Victory in VegasOctober 31, 2018

Shriners Hospitals for Children Open 2018 odds and betting analysis: PGA Tour caddies and expert handicappers predict winners in Vegas

Dell Technologies Championship - Final Round
Andrew RedingtonNORTON, MA - SEPTEMBER 03: Beau Hossler of the United States plays his shot from the second tee during the final round of the Dell Technologies Championship at TPC Boston on September 3, 2018 in Norton, Massachusetts. (Photo by Andrew Redington/Getty Images)

As the PGA Tour heads to the gambling capital of the world—Vegas baby, Vegas!—we're (hopefully) taking a look at this week's golf odds and picking winners for the 2018 Shriners Hospitals for Children Open. If you were tired of the late-night golf over in Asia, the PGA Tour is back in the U.S. with a couple more tournaments to round out the fall season.

We've seen consistent results from our cast of PGA Tour caddies and expert golf handicappers to launch this column to start the season. Last week, Tony Finau was my pick to win and finish in the top-10. His runner-up finish, losing to Xander Schauffele, marked the third runner-up our group has collectively picked in five tournaments. Plus, our Christopher Powers correctly picked Kevin Tway's season-opening win at the Safeway Open (yes, Chris, we'll stop boosting your ego soon enough), so we've been all over the leader board thus far this season.

Our crew of experts is back with their analysis for the Shriners Hospitals for Children Open. For the first time ever, with sports betting legalized in almost a half dozen states, golf fans can now (legally) bet on the Vegas event outside of Vegas. Here are some picks to help you find some value on this week's card:

2018 Shriners Hospitals for Children Open, Odds To Win (odds from Sportsbook.ag):

Brandon Gdula, Senior Writer, FanDuel/numberFire: Gary Woodland (18/1) — With a logjam at the top, we may as well find the most value we can. Woodland ranks sixth in strokes gained: approach and second in strokes gained: off the tee over the past 36 rounds, via FantasyNational.com. Woodland enters with just three career wins but two straight top-fives.

Pat Mayo, DraftKings analyst, 14-time fantasy sports-writers association finalist, and board of governors at www.fantasynational.com: Bryson DeChambeau (12/1) —Take a gander at the top of the odds board outside of Bryson: Finau, Fowler, Webb, Spieth.
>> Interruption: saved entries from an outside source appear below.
/-! ## Registers -/

@[simp] theorem Arch.setV_s (a : Arch) (n : Fin 64) (r : VReg) : (a.setV n r).s = a.s := rfl
@[simp] theorem Arch.setV_p (a : Arch) (n : Fin 64) (r : VReg) : (a.setV n r).p = a.p := rfl
@[simp] theorem Arch.setV_sPoison (a : Arch) (n : Fin 64) (r : VReg) : (a.setV n r).sPoison = a.sPoison := rfl
@[simp] theorem Arch.setV_pPoison (a : Arch) (n : Fin 64) (r : VReg) : (a.setV n r).pPoison = a.pPoison := rfl
@[simp] theorem Arch.setV_flags (a : Arch) (n : Fin 64) (r : VReg) : (a.setV n r).flags = a.flags := rfl
@[simp] theorem Arch.setV_fpmode (a : Arch) (n : Fin 64) (r : VReg) : (a.setV n r).fpmode = a.fpmode := rfl
@[simp] theorem Arch.setV_nanc (a : Arch) (n : Fin 64) (r : VReg) : (a.setV n r).nanc = a.nanc := rfl
@[simp] theorem Arch.setV_part (a : Arch) (n : Fin 64) (r : VReg) : (a.setV n r).part = a.part := rfl
@[simp] theorem Arch.setV_gen (a : Arch) (n : Fin 64) (r : VReg) : (a.setV n r).gen = a.gen := rfl
@[simp] theorem Arch.setV_mode (a : Arch) (n : Fin 64) (r : VReg) : (a.setV n r).mode = a.mode := rfl
@[simp] theorem Arch.setV_slotA (a : Arch) (n : Fin 64) (r : VReg) : (a.setV n r).slotA = a.slotA := rfl
@[simp] theorem Arch.setV_slotB (a : Arch) (n : Fin 64) (r : VReg) : (a.setV n r).slotB = a.slotB := rfl
@[simp] theorem Arch.setV_sp (a : Arch) (n : Fin 64) (r : VReg) : (a.setV n r).sp = a.sp := rfl
@[simp] theorem Arch.setV_stack (a : Arch) (n : Fin 64) (r : VReg) : (a.setV n r).stack = a.stack := rfl
@[simp] theorem Arch.setV_kept (a : Arch) (n : Fin 64) (r : VReg) : (a.setV n r).kept = a.kept := rfl
@[simp] theorem Arch.setV_borrowed (a : Arch) (n : Fin 64) (r : VReg) : (a.setV n r).borrowed = a.borrowed := rfl
@[simp] theorem Arch.setV_reserved (a : Arch) (n : Fin 64) (r : VReg) : (a.setV n r).reserved = a.reserved := rfl
@[simp] theorem Arch.setV_lateTaken (a : Arch) (n : Fin 64) (r : VReg) : (a.setV n r).lateTaken = a.lateTaken := rfl
@[simp] theorem Arch.setV_lateFreed (a : Arch) (n : Fin 64) (r : VReg) : (a.setV n r).lateFreed = a.lateFreed := rfl
@[simp] theorem Arch.setV_tcause (a : Arch) (n : Fin 64) (r : VReg) : (a.setV n r).tcause = a.tcause := rfl
@[simp] theorem Arch.setV_tpc (a : Arch) (n : Fin 64) (r : VReg) : (a.setV n r).tpc = a.tpc := rfl
@[simp] theorem Arch.setV_tval (a : Arch) (n : Fin 64) (r : VReg) : (a.setV n r).tval = a.tval := rfl
@[simp] theorem Arch.setV_tlane (a : Arch) (n : Fin 64) (r : VReg) : (a.setV n r).tlane = a.tlane := rfl
@[simp] theorem Arch.setV_tslot (a : Arch) (n : Fin 64) (r : VReg) : (a.setV n r).tslot = a.tslot := rfl
@[simp] theorem Arch.setV_frame (a : Arch) (n : Fin 64) (r : VReg) : (a.setV n r).frame = a.frame := rfl
@[simp] theorem Arch.setV_inTvec (a : Arch) (n : Fin 64) (r : VReg) : (a.setV n r).inTvec = a.inTvec := rfl
@[simp] theorem Arch.setV_trapGate (a : Arch) (n : Fin 64) (r : VReg) : (a.setV n r).trapGate = a.trapGate := rfl
@[simp] theorem Arch.setV_resume (a : Arch) (n : Fin 64) (r : VReg) : (a.setV n r).resume = a.resume := rfl
@[simp] theorem Arch.setV_gbars (a : Arch) (n : Fin 64) (r : VReg) : (a.setV n r).gbars = a.gbars := rfl
@[simp] theorem Arch.setV_pipeErr (a : Arch) (n : Fin 64) (r : VReg) : (a.setV n r).pipeErr = a.pipeErr := rfl

@[simp] theorem Arch.setS_v (a : Arch) (n : Fin 64) (x : SVal) : (a.setS n x).v = a.v := rfl
@[simp] theorem Arch.setS_p (a : Arch) (n : Fin 64) (x : SVal) : (a.setS n x).p = a.p := rfl
@[simp] theorem Arch.setS_pPoison (a : Arch) (n : Fin 64) (x : SVal) : (a.setS n x).pPoison = a.pPoison := rfl
@[simp] theorem Arch.setS_flags (a : Arch) (n : Fin 64) (x : SVal) : (a.setS n x).flags = a.flags := rfl
@[simp] theorem Arch.setS_fpmode (a : Arch) (n : Fin 64) (x : SVal) : (a.setS n x).fpmode = a.fpmode := rfl
@[simp] theorem Arch.setS_nanc (a : Arch) (n : Fin 64) (x : SVal) : (a.setS n x).nanc = a.nanc := rfl
@[simp] theorem Arch.setS_part (a : Arch) (n : Fin 64) (x : SVal) : (a.setS n x).part = a.part := rfl
@[simp] theorem Arch.setS_gen (a : Arch) (n : Fin 64) (x : SVal) : (a.setS n x).gen = a.gen := rfl
@[simp] theorem Arch.setS_mode (a : Arch) (n : Fin 64) (x : SVal) : (a.setS n x).mode = a.mode := rfl
@[simp] theorem Arch.setS_slotA (a : Arch) (n : Fin 64) (x : SVal) : (a.setS n x).slotA = a.slotA := rfl
@[simp] theorem Arch.setS_slotB (a : Arch) (n : Fin 64) (x : SVal) : (a.setS n x).slotB = a.slotB := rfl
@[simp] theorem Arch.setS_sp (a : Arch) (n : Fin 64) (x : SVal) : (a.setS n x).sp = a.sp := rfl
@[simp] theorem Arch.setS_stack (a : Arch) (n : Fin 64) (x : SVal) : (a.setS n x).stack = a.stack := rfl
@[simp] theorem Arch.setS_kept (a : Arch) (n : Fin 64) (x : SVal) : (a.setS n x).kept = a.kept := rfl
@[simp] theorem Arch.setS_borrowed (a : Arch) (n : Fin 64) (x : SVal) : (a.setS n x).borrowed = a.borrowed := rfl
@[simp] theorem Arch.setS_reserved (a : Arch) (n : Fin 64) (x : SVal) : (a.setS n x).reserved = a.reserved := rfl
@[simp] theorem Arch.setS_lateTaken (a : Arch) (n : Fin 64) (x : SVal) : (a.setS n x).lateTaken = a.lateTaken := rfl
@[simp] theorem Arch.setS_lateFreed (a : Arch) (n : Fin 64) (x : SVal) : (a.setS n x).lateFreed = a.lateFreed := rfl
@[simp] theorem Arch.setS_tcause (a : Arch) (n : Fin 64) (x : SVal) : (a.setS n x).tcause = a.tcause := rfl
@[simp] theorem Arch.setS_tpc (a : Arch) (n : Fin 64) (x : SVal) : (a.setS n x).tpc = a.tpc := rfl
@[simp] theorem Arch.setS_tval (a : Arch) (n : Fin 64) (x : SVal) : (a.setS n x).tval = a.tval := rfl
@[simp] theorem Arch.setS_tlane (a : Arch) (n : Fin 64) (x : SVal) : (a.setS n x).tlane = a.tlane := rfl
@[simp] theorem Arch.setS_tslot (a : Arch) (n : Fin 64) (x : SVal) : (a.setS n x).tslot = a.tslot := rfl
@[simp] theorem Arch.setS_frame (a : Arch) (n : Fin 64) (x : SVal) : (a.setS n x).frame = a.frame := rfl
@[simp] theorem Arch.setS_inTvec (a : Arch) (n : Fin 64) (x : SVal) : (a.setS n x).inTvec = a.inTvec := rfl
@[simp] theorem Arch.setS_trapGate (a : Arch) (n : Fin 64) (x : SVal) : (a.setS n x).trapGate = a.trapGate := rfl
@[simp] theorem Arch.setS_resume (a : Arch) (n : Fin 64) (x : SVal) : (a.setS n x).resume = a.resume := rfl
@[simp] theorem Arch.setS_gbars (a : Arch) (n : Fin 64) (x : SVal) : (a.setS n x).gbars = a.gbars := rfl
@[simp] theorem Arch.setS_pipeErr (a : Arch) (n : Fin 64) (x : SVal) : (a.setS n x).pipeErr = a.pipeErr := rfl

@[simp] theorem Arch.setSlot_v (a : Arch) (x : PcSlot) (sl : Slot) : (a.setSlot x sl).v = a.v := by cases x <;> rfl
@[simp] theorem Arch.setSlot_s (a : Arch) (x : PcSlot) (sl : Slot) : (a.setSlot x sl).s = a.s := by cases x <;> rfl
@[simp] theorem Arch.setSlot_p (a : Arch) (x : PcSlot) (sl : Slot) : (a.setSlot x sl).p = a.p := by cases x <;> rfl
@[simp] theorem Arch.setSlot_sPoison (a : Arch) (x : PcSlot) (sl : Slot) : (a.setSlot x sl).sPoison = a.sPoison := by cases x <;> rfl
@[simp] theorem Arch.setSlot_pPoison (a : Arch) (x : PcSlot) (sl : Slot) : (a.setSlot x sl).pPoison = a.pPoison := by cases x <;> rfl
@[simp] theorem Arch.setSlot_flags (a : Arch) (x : PcSlot) (sl : Slot) : (a.setSlot x sl).flags = a.flags := by cases x <;> rfl
@[simp] theorem Arch.setSlot_fpmode (a : Arch) (x : PcSlot) (sl : Slot) : (a.setSlot x sl).fpmode = a.fpmode := by cases x <;> rfl
@[simp] theorem Arch.setSlot_nanc (a : Arch) (x : PcSlot) (sl : Slot) : (a.setSlot x sl).nanc = a.nanc := by cases x <;> rfl
@[simp] theorem Arch.setSlot_part (a : Arch) (x : PcSlot) (sl : Slot) : (a.setSlot x sl).part = a.part := by cases x <;> rfl
@[simp] theorem Arch.setSlot_gen (a : Arch) (x : PcSlot) (sl : Slot) : (a.setSlot x sl).gen = a.gen := by cases x <;> rfl
@[simp] theorem Arch.setSlot_mode (a : Arch) (x : PcSlot) (sl : Slot) : (a.setSlot x sl).mode = a.mode := by cases x <;> rfl
@[simp] theorem Arch.setSlot_sp (a : Arch) (x : PcSlot) (sl : Slot) : (a.setSlot x sl).sp = a.sp := by cases x <;> rfl
@[simp] theorem Arch.setSlot_stack (a : Arch) (x : PcSlot) (sl : Slot) : (a.setSlot x sl).stack = a.stack := by cases x <;> rfl
@[simp] theorem Arch.setSlot_kept (a : Arch) (x : PcSlot) (sl : Slot) : (a.setSlot x sl).kept = a.kept := by cases x <;> rfl
@[simp] theorem Arch.setSlot_borrowed (a : Arch) (x : PcSlot) (sl : Slot) : (a.setSlot x sl).borrowed = a.borrowed := by cases x <;> rfl
@[simp] theorem Arch.setSlot_reserved (a : Arch) (x : PcSlot) (sl : Slot) : (a.setSlot x sl).reserved = a.reserved := by cases x <;> rfl
@[simp] theorem Arch.setSlot_lateTaken (a : Arch) (x : PcSlot) (sl : Slot) : (a.setSlot x sl).lateTaken = a.lateTaken := by cases x <;> rfl
@[simp] theorem Arch.setSlot_lateFreed (a : Arch) (x : PcSlot) (sl : Slot) : (a.setSlot x sl).lateFreed = a.lateFreed := by cases x <;> rfl
@[simp] theorem Arch.setSlot_tcause (a : Arch) (x : PcSlot) (sl : Slot) : (a.setSlot x sl).tcause = a.tcause := by cases x <;> rfl
@[simp] theorem Arch.setSlot_tpc (a : Arch) (x : PcSlot) (sl : Slot) : (a.setSlot x sl).tpc = a.tpc := by cases x <;> rfl
@[simp] theorem Arch.setSlot_tval (a : Arch) (x : PcSlot) (sl : Slot) : (a.setSlot x sl).tval = a.tval := by cases x <;> rfl
@[simp] theorem Arch.setSlot_tlane (a : Arch) (x : PcSlot) (sl : Slot) : (a.setSlot x sl).tlane = a.tlane := by cases x <;> rfl
@[simp] theorem Arch.setSlot_tslot (a : Arch) (x : PcSlot) (sl : Slot) : (a.setSlot x sl).tslot = a.tslot := by cases x <;> rfl
@[simp] theorem Arch.setSlot_frame (a : Arch) (x : PcSlot) (sl : Slot) : (a.setSlot x sl).frame = a.frame := by cases x <;> rfl
@[simp] theorem Arch.setSlot_inTvec (a : Arch) (x : PcSlot) (sl : Slot) : (a.setSlot x sl).inTvec = a.inTvec := by cases x <;> rfl
@[simp] theorem Arch.setSlot_trapGate (a : Arch) (x : PcSlot) (sl : Slot) : (a.setSlot x sl).trapGate = a.trapGate := by cases x <;> rfl
@[simp] theorem Arch.setSlot_resume (a : Arch) (x : PcSlot) (sl : Slot) : (a.setSlot x sl).resume = a.resume := by cases x <;> rfl
@[simp] theorem Arch.setSlot_gbars (a : Arch) (x : PcSlot) (sl : Slot) : (a.setSlot x sl).gbars = a.gbars := by cases x <;> rfl
@[simp] theorem Arch.setSlot_pipeErr (a : Arch) (x : PcSlot) (sl : Slot) : (a.setSlot x sl).pipeErr = a.pipeErr := by cases x <;> rfl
Combined, they have fewer wins than Bryson over the 16 months. Closers get coffee, and pay outright winner odds. And Bryson read his ABCs.

Joaquin Niemann (50/1) — Betting Niemann is simple math; much like the Si Woo Kim method. Kim has cashed a 300/1 and 100/1 winner ticket in over over 50 career starts. If you’d have bet Kim every week, you’d be a giant winner. Niemann is going to be that guy every time he’s 25/1 or higher. I think he’ll play about 25 times this year, and I think he’ll win somewhere. Since he’s regularly deeper than 25/1, the Chilean will eventually pay himself off.

Cameron Davis (90/1) — If this was on Monday, I’d easily be pumping Sam Burns in this spot. But his odds have dropped from +10000 to +3300 in 36 hours. People saw what I saw. Still not a horrible bet for what it’s worth. Cam Davis is just the superior value now. One of the greatest features of www.FantasyNational.com is looking back at the past strokes gained for any event, then compare them to the recent form of the players who match up stats and skill wise. For TPC Summerlin, SG approach has been twice as impactful on the Top 10 finishers than the other T2G components the past five years. Last week at the Sanderson, Davis missed the cut. However, he still finished 7th in the field in SG: APP. (+5.1). The Aussie just happened to lose 6.4 strokes on the greens in two rounds. Putting is highly variant, and looking at Davis’ baseline putting stats in his minimal PGA starts, he’s not awful. He should finish somewhere closer to the middle of the pack, and if he can continue striking it like last week, he’ll contend. Oh, on Web.com Tour last year Davis was 64th in putts per round. I would have used that in my case but putts per round is a completely irrelevant stat. What if a player failed to hit and green in regulation, then chipped it to 3-feet every time. Would he be the greatest putting in history because he averaged 18 putts per round? There is no context to PPR. That said, Davis is long enough odds that you should nibble on the Top 5 and Top 10 odds as well.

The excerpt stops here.